Es gibt heutzutage nicht viel von einer Fingerboarding-Szene in Salt Lake City, aber kürzlich habe ich eine DM über Instagram an einen lokalen Fingerboarder geschickt, der den Benutzernamen fingaflippa trägt. Er schrieb mir fast sofort zurück, und wir planten für den nächsten Tag eine Finger-Skate-Sitzung in seinem Haus.Fingaflippas richtiger Name ist Chase Jackson. Er ist 29, und als ich nach der Arbeit kam, Seine Küchenarbeitsplatten waren mit Hindernissen bedeckt, Schienen und Rampen aller Art — Griffbretthimmel. Sein Weg in dieses unwahrscheinliche Hobby war meinem sehr ähnlich, vor Jahren keimen und dann im Erwachsenenalter als latente Besessenheit aufblühen. „Es ist ungefähr ein Jahr her, dass ich mich darauf eingelassen habe. Ich habe es seit den Tech-Deck-Tagen gemocht, aber ich wusste nie, dass die Leute es ernst meinen „, sagte er mir. „Fingerboarding war wie Skaten. Aber ich habe nie gut im Skaten, so war es wie, ‚Hey, keine Verletzung!“Zwei Stunden vergingen im Handumdrehen, als wir über die Granit-Arbeitsplatten liefen. Chase hat einen Varial-Flip zu einem 50-50-Grind gesprengt und über einen Blackriver-Sims aus echtem Ziegelstein geschreddert. Ich klapperte mein Brett von der Kante eines Fünf-Treppen-Geländers und landete einen perfekten 360-Flip.

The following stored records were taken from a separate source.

/-- A context that keeps its registers, flags and counts. -/
theorem Writes.quietCtx (s : State) (a : Agent) (f : Ctx → Ctx) (hp : ∀ c, (f c).preds = c.preds ∧ (f c).handles = c.handles
    ∧ (f c).fstat = c.fstat ∧ (f c).ld = c.ld ∧ (f c).st = c.st ∧ (f c).cp = c.cp ∧ (f c).mx = c.mx) :
    Writes [a] sp p fl s (s.modCtx a f) :=
  Writes.modCtx s a f (fun c => CtxWrites.of_eq (hp c).1 (hp c).2.1 (hp c).2.2.1 (hp c).2.2.2)

theorem Writes.advance (s : State) (a : Agent) : Writes [a] sp p fl s (s.advance a) :=
  Writes.quietCtx s a _ (fun _ => ⟨rfl, rfl, rfl, rfl, rfl, rfl, rfl⟩)

theorem Writes.jumpTo (s : State) (a : Agent) (pc : Int) : Writes [a] sp p fl s (s.jumpTo a pc) :=
  Writes.quietCtx s a _ (fun _ => ⟨rfl, rfl, rfl, rfl, rfl, rfl, rfl⟩)

theorem Writes.raiseResumable (s : State) (a : Agent) (r : Request) : Writes [a] sp p fl s (s.raiseResumable a r) :=
  Writes.quietCtx s a _ (fun c => by split <;> exact ⟨rfl, rfl, rfl, rfl, rfl, rfl, rfl⟩)

/-- A report on its way to the distributor touches no core. -/
theorem Writes.report (s : State) (g : Option Nat) (x : Trap) (pc : DWord) (core : Nat) (i : IssueId) (l : Option Nat) :
    Writes as sp p fl s (s.report g x pc core i l) := by
  unfold State.report
  split
  · exact Writes.of_cores rfl rfl rfl rfl rfl rfl rfl ⟨rfl, rfl, rfl, rfl⟩
  · exact Writes.refl s

theorem Writes.endServed (s : State) (a : Agent) (x : Trap) (i : IssueId) : Writes as sp p fl s (s.endServed a x i) := by
  unfold State.endServed
  split
  · exact Writes.report s _ x _ _ i _
  · exact Writes.refl s

/-- Taking a trap that is not resumable. -/
theorem Writes.raiseAt (s : State) (a : Agent) (x : Trap) (pc : DWord) (i : IssueId) :
    Writes [a] sp p fl s (s.raiseAt a x pc i) := by
  unfold State.raiseAt
  split
  · exact Writes.trans
      (Writes.quietCtx s a (fun c => { c with wait := if c.wait = .exited then .exited else .stopped, opBuf := none })
        (fun _ => ⟨rfl, rfl, rfl, rfl, rfl, rfl, rfl⟩))
      (Writes.report _ _ x pc _ i _)
  · refine (Writes.endServed s a x i).trans (Writes.quietCtx _ a _ (fun c => ?_))
    obtain h | h := Ctx.supTrap_eq s.clock (x.code, x.va, pc) c <;> rw [h] <;> exact ⟨rfl, rfl, rfl, rfl, rfl, rfl, rfl⟩
  · exact Writes.quietCtx s a _ (fun _ => ⟨rfl, rfl, rfl, rfl, rfl, rfl, rfl⟩)

theorem Writes.raise (s : State) (a : Agent) (x : Trap) : Writes [a] sp p fl s (s.raise a x) := Writes.raiseAt s a x _ _

theorem Writes.pick (s : State) (n : Nat) : Writes as sp p fl s (s.pick n).2 := by
  unfold State.pick
  split
  · exact Writes.refl s
  · split
    · exact Writes.refl s
    · exact Writes.of_cores rfl rfl rfl rfl rfl rfl rfl ⟨rfl, rfl, rfl, rfl⟩

theorem Writes.freeBytes (s : State) (n : Nat) : Writes as sp p fl s (s.freeBytes n).2 :=
  Writes.of_cores rfl rfl rfl rfl rfl rfl rfl ⟨rfl, rfl, rfl, rfl⟩

theorem Writes.settleS (s : State) (a : Agent) (n : Nat) : Writes [a] sp p fl s (s.settleS a n) := by
  unfold State.settleS
  obtain ⟨c, y⟩ := a
  cases y with
  | lead n => exact Writes.refl s
  | thread m =>
    simp only
    split
    · exact (Writes.pick s _).trans (Writes.modThread _ c m _ (fun _ => ⟨rfl, rfl, rfl⟩) (fun _ => CtxWrites.refl _)
        (fun _ _ _ => rfl))
    · exact Writes.refl s

theorem Writes.settle (s : State) (a : Agent) (f : Form) : Writes [a] sp p fl s (s.settle a f) :=
  Writes.foldl _ _ (fun s n _ => Writes.settleS s a n)

theorem Writes.retain (s : State) (a : Agent) (f : Form) : Writes [a] sp p fl s (s.retain a f) := by
  unfold State.retain
  simp only
  split
  · exact Writes.refl s
  all_goals exact Writes.quietCtx s a _ (fun _ => ⟨rfl, rfl, rfl, rfl, rfl, rfl, rfl⟩)

theorem Writes.endIssue (s : State) : Writes as sp p fl s s.endIssue := by
  unfold State.endIssue
  split
  · exact Writes.refl s
  · split <;> exact Writes.of_cores rfl rfl rfl rfl rfl rfl rfl ⟨rfl, rfl, rfl, rfl⟩

/-! ### Lanes and groups -/

/-- What a lane's effect leaves as it was. -/
def LaneOut.Writes (a : Agent) (sp : List Span) (p : Option Nat) (fl : Bool) (s : State) : LaneOut → Prop
  | .done t => Laws.Writes [a] sp p fl s t
  | .jump t _ => Laws.Writes [a] sp p fl s t
  | .stay t => Laws.Writes [a] sp p fl s t
  | .trap _ => True

/-- One lane, on every path. -/
theorem Writes.lane {f : Form} {body : Agent → State → LaneOut} (h : ∀ s, LaneOut.Writes a sp p fl s (body a s)) :
    Writes [a] sp p fl s (s.lane f body a) := by
  unfold State.lane
  split
  · exact Writes.raise s a _
  split
  · exact Writes.advance s a
  split
  · exact Writes.raise s a _
  split
  · exact Writes.raise s a _
  split
  · exact Writes.raise s a _
  have h1 : Writes [a] sp p fl s ((s.settle a f).retain a f) := (Writes.settle s a f).trans (Writes.retain _ a f)
  have h2 := h ((s.settle a f).retain a f)
  refine h1.trans ?_
  simp only
  generalize (s.settle a f).retain a f = u at h2 ⊢
  cases hb : body a u with
  | done t => rw [hb] at h2; exact h2.trans (Writes.advance t a)
  | jump t pc => rw [hb] at h2; exact h2.trans (Writes.jumpTo t a pc)
  | stay t => rw [hb] at h2; exact h2
  | trap x => exact Writes.raise u a x
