/-! ### Copies and the matrix array -/

theorem MemoryOk.copyOut (h : MemoryOk s) (op : Nat) (f : XForm) : LaneOk (copyOut op f a s) := by
  unfold Machine.copyOut
  split
  · exact h
  · extract_lets c
    split
    · trivial
    · split
      rename_i s1 bad hcount
      have h1 : MemoryOk s1 := by
        split at hcount
        · have hc := h.copyCount c a.core false (c.credits (List.range c.n))
          rwa [hcount] at hc
        · cases hcount
          exact h
      split
      · trivial
      · exact h1.done (by simp)

theorem MemoryOk.owait (h : MemoryOk s) (f : RForm) : OutcomeOk (exec (.owait f) s) := by
  refine h.perLane (fun a u hu => ?_)
  split
  · refine hu.done ?_
    split <;> simp
  · exact hu

theorem MemoryOk.mset (h : MemoryOk s) (f : XForm) : OutcomeOk (exec (.mset f) s) := by
  refine h.perLane (fun a u hu => ?_)
  dsimp only
  split <;> exact hu.done (by simp)

theorem MemoryOk.issueMx (h : MemoryOk s) (kind : MxKind) (spans : List (Place × Nat)) : LaneOk (issueMx a kind spans s) := by
  unfold Machine.issueMx
  split
  · split
    · exact h
    · exact h.done (by simp)
  · trivial

theorem MemoryOk.drainOut (h : MemoryOk s) (mode : Nat) (f : XForm) : LaneOk (drainOut mode f a s) := by
  unfold Machine.drainOut
  dsimp only
  split
  · trivial
  · exact h.issueMx ..

theorem MemoryOk.mmaOut (h : MemoryOk s) (sparse : Bool) (f : XForm) : LaneOk (mmaOut sparse f a s) := by
  unfold Machine.mmaOut
  split
  · extract_lets r av fmt first checked
    have hchecked : ∀ sn s1, checked = .ok (sn, s1) → s1.phys = s.phys := fun sn s1 hc => by
      dsimp only [checked] at hc
      split at hc
      · split at hc <;> cases hc
        rfl
      · split at hc <;> cases hc
        rfl
    clear_value checked
    split
    · trivial
    · cases checked with
      | error x => trivial
      | ok x =>
        have h1 : MemoryOk x.2 := h.of_phys (hchecked x.1 x.2 rfl)
        dsimp only
        split
        · exact h
        · split
          · trivial
          · split <;> exact h1.done (by simp +zetaDelta)
  · trivial

theorem MemoryOk.mchk (h : MemoryOk s) (f : XForm) : OutcomeOk (exec (.mchk f) s) := by
  refine h.perLane (fun a u hu => ?_)
  dsimp only
  split
  · exact hu.done (by simp)
  · exact hu.stay (by simp)

theorem MemoryOk.qdual (h : MemoryOk s) (f : XForm) : OutcomeOk (exec (.qdual f) s) := by
  refine h.perLane (fun a u hu => ?_)
  dsimp only
  split
  · trivial
  · exact hu.issueMx ..

theorem MemoryOk.qscan (h : MemoryOk s) (f : XForm) : OutcomeOk (exec (.qscan f) s) := by
  refine h.perLane (fun a u hu => ?_)
  dsimp only
  split
  · trivial
  · exact hu.issueMx ..

/-! ### Text and system forms -/

theorem MemoryOk.vocload (h : MemoryOk s) (f : XForm) : OutcomeOk (exec (.vocload f) s) := by
  refine h.perLane (fun a u hu => ?_)
  dsimp only
  split
  · trivial
  · split
    · trivial
    · split
      · exact hu.stay (by simp)
      · split
        · exact (hu.bindVocab ..).done (putD_phys ..)
        · split
          · exact MemoryOk.laneOf_error (hu.of_phys (by simp)) ..
          · exact MemoryOk.done (.ite (hu.bindVocab ..) hu) (putD_phys ..)

theorem MemoryOk.sretOut (h : MemoryOk s) (act : Nat) (f : RForm) : LaneOk (sretOut act f a s) := by
  unfold Machine.sretOut
  dsimp only
  split
  · exact h.done (by simp)
  · exact (h.flush a.core).done (by simp)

An einem Punkt fühlte ich wieder diesen vertrauten, mulmigen Anfall von Schuldgefühlen. Sollte ich mich nicht schämen, etwas so Kleines zu tun? Aber es war in Ordnung. Alles war chill. Als wir weiter skaten, Mein innerer Kampf wurde weicher. Egal was passiert, mir wurde klar, ich würde immer ein Fingerboarder sein.